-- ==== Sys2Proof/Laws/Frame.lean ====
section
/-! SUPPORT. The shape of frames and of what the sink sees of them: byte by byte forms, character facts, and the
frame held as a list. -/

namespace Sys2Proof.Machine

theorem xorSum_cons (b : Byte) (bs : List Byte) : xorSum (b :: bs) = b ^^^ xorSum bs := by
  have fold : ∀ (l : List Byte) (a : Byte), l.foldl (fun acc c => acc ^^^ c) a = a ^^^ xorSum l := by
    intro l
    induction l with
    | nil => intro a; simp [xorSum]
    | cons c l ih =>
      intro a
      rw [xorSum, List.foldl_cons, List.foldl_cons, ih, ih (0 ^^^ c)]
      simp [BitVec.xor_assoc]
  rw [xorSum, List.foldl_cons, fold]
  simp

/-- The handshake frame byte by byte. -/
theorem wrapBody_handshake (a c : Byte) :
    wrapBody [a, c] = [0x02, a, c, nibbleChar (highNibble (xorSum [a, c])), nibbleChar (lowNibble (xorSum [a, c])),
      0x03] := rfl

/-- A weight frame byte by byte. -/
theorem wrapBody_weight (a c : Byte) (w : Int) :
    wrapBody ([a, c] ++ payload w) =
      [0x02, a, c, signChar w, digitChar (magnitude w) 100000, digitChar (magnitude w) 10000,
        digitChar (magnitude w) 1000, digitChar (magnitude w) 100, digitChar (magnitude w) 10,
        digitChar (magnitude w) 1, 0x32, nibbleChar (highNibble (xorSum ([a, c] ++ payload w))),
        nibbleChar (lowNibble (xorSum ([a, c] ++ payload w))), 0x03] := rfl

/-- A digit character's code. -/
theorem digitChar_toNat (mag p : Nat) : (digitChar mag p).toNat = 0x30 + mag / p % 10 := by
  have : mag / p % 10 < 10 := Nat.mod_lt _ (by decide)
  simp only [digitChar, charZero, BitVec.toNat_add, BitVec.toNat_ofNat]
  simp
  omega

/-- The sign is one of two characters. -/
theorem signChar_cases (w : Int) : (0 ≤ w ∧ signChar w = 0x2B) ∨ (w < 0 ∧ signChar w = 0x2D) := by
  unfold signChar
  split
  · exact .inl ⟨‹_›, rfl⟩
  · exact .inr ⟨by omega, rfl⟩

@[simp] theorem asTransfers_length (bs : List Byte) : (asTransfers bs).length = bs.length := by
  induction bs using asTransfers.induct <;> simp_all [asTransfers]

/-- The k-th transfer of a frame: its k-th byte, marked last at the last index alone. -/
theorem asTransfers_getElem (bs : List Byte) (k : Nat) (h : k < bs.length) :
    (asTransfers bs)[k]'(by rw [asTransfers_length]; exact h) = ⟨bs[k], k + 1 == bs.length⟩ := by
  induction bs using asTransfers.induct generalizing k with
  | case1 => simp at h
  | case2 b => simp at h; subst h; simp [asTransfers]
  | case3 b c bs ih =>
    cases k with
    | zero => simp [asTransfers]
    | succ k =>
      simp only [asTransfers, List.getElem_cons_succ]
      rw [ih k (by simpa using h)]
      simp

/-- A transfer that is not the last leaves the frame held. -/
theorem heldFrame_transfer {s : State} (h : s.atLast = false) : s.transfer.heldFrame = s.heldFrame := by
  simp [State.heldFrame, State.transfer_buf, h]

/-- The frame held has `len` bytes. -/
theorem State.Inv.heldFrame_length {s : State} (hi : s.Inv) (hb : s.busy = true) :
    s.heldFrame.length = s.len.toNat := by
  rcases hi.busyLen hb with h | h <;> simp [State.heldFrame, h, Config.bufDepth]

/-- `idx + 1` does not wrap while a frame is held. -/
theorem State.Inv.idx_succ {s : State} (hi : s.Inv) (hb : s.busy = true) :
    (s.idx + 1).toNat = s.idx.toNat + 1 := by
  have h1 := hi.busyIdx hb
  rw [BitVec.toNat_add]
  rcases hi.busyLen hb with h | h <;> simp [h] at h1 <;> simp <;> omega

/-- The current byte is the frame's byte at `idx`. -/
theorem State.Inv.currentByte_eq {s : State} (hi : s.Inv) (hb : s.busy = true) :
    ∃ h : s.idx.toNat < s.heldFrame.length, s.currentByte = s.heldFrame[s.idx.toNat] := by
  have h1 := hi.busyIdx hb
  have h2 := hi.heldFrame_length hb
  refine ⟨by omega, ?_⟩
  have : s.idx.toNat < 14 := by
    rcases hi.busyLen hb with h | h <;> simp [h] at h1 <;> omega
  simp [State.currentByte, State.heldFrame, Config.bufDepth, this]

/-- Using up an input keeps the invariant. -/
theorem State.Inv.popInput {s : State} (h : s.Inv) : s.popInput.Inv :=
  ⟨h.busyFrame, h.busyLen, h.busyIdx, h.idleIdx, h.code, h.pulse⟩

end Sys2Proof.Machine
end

----

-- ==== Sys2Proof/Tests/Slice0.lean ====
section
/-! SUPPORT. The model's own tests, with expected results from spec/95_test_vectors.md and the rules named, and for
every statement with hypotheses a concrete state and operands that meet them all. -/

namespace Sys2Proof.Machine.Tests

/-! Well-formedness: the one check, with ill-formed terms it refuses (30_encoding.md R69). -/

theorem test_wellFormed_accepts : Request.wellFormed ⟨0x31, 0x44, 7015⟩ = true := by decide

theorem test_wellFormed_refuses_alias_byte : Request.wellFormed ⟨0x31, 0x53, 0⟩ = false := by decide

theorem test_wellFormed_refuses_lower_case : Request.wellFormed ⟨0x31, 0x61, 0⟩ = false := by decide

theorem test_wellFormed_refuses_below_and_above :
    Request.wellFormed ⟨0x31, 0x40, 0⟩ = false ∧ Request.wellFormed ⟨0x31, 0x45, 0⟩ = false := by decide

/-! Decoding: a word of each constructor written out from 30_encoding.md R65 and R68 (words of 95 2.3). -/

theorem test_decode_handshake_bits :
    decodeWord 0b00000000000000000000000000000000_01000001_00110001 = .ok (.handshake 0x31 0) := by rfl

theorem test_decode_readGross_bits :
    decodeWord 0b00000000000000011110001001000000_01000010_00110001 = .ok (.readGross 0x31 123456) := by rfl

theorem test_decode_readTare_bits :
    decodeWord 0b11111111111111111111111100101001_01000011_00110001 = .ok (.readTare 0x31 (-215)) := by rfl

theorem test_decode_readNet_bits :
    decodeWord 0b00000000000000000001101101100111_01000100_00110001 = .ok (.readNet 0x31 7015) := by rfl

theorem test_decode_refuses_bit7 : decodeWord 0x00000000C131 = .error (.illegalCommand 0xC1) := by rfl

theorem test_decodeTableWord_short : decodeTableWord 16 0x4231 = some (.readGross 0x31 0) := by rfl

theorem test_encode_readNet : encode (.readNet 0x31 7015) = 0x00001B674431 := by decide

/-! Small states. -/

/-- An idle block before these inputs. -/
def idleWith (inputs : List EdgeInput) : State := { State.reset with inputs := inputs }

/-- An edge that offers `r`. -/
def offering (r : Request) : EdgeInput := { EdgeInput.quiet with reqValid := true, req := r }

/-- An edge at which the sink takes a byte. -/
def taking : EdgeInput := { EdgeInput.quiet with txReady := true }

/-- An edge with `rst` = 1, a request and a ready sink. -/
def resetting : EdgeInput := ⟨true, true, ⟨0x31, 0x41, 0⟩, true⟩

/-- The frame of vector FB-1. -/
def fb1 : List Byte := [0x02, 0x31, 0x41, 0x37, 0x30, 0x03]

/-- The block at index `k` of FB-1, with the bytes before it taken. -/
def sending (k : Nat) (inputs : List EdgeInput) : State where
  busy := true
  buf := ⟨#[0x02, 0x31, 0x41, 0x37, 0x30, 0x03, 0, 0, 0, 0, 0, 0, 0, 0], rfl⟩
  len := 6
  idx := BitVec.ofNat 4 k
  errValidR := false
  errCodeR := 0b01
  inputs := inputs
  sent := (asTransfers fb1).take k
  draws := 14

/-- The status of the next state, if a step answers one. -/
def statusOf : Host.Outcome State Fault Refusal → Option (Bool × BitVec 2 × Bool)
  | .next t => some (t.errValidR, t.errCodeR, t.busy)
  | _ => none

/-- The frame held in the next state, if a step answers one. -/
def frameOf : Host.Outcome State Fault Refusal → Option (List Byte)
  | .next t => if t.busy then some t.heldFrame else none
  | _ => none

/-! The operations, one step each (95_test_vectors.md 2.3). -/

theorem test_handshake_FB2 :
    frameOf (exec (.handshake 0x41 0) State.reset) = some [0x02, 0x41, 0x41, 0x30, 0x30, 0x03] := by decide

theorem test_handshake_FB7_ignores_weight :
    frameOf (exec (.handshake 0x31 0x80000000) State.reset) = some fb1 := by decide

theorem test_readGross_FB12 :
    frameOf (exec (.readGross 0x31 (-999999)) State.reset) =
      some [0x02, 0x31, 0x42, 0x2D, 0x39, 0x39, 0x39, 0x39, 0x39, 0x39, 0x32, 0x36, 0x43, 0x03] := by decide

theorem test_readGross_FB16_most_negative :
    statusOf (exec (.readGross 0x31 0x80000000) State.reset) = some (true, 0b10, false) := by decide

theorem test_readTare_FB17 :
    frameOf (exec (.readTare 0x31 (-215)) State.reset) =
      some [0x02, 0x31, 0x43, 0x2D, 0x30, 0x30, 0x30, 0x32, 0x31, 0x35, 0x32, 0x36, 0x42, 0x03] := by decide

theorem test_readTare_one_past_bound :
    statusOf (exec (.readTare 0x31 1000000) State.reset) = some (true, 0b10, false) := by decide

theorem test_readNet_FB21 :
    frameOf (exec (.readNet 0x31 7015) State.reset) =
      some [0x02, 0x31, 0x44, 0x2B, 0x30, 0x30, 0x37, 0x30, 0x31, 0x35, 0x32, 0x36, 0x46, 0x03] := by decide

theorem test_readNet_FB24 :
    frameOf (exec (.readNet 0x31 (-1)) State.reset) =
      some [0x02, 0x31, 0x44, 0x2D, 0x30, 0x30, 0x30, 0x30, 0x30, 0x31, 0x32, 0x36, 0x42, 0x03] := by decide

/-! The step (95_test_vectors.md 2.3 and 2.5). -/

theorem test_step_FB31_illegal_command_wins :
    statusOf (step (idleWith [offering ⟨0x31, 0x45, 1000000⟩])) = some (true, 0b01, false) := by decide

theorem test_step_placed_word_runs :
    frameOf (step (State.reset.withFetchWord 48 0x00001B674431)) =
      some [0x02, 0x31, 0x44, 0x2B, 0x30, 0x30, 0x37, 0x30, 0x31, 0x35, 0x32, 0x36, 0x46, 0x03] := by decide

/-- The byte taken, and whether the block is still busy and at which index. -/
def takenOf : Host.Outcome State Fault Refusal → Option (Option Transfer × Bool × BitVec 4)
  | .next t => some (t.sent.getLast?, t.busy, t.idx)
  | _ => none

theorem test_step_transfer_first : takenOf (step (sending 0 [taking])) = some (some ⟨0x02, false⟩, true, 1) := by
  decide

----

> [Work instructions]: From the listing above, output exactly the run of lines that starts with the line containing "two characters. -/" and ends with the line containing "The current byte".

> [Answer space]:
/-- The sign is one of two characters. -/
theorem signChar_cases (w : Int) : (0 ≤ w ∧ signChar w = 0x2B) ∨ (w < 0 ∧ signChar w = 0x2D) := by
  unfold signChar
  split
  · exact .inl ⟨‹_›, rfl⟩
  · exact .inr ⟨by omega, rfl⟩

@[simp] theorem asTransfers_length (bs : List Byte) : (asTransfers bs).length = bs.length := by
  induction bs using asTransfers.induct <;> simp_all [asTransfers]

/-- The k-th transfer of a frame: its k-th byte, marked last at the last index alone. -/
theorem asTransfers_getElem (bs : List Byte) (k : Nat) (h : k < bs.length) :
    (asTransfers bs)[k]'(by rw [asTransfers_length]; exact h) = ⟨bs[k], k + 1 == bs.length⟩ := by
  induction bs using asTransfers.induct generalizing k with
  | case1 => simp at h
  | case2 b => simp at h; subst h; simp [asTransfers]
  | case3 b c bs ih =>
    cases k with
    | zero => simp [asTransfers]
    | succ k =>
      simp only [asTransfers, List.getElem_cons_succ]
      rw [ih k (by simpa using h)]
      simp

/-- A transfer that is not the last leaves the frame held. -/
theorem heldFrame_transfer {s : State} (h : s.atLast = false) : s.transfer.heldFrame = s.heldFrame := by
  simp [State.heldFrame, State.transfer_buf, h]

/-- The frame held has `len` bytes. -/
theorem State.Inv.heldFrame_length {s : State} (hi : s.Inv) (hb : s.busy = true) :
    s.heldFrame.length = s.len.toNat := by
  rcases hi.busyLen hb with h | h <;> simp [State.heldFrame, h, Config.bufDepth]

/-- `idx + 1` does not wrap while a frame is held. -/
theorem State.Inv.idx_succ {s : State} (hi : s.Inv) (hb : s.busy = true) :
    (s.idx + 1).toNat = s.idx.toNat + 1 := by
  have h1 := hi.busyIdx hb
  rw [BitVec.toNat_add]
  rcases hi.busyLen hb with h | h <;> simp [h] at h1 <;> simp <;> omega

/-- The current byte is the frame's byte at `idx`. -/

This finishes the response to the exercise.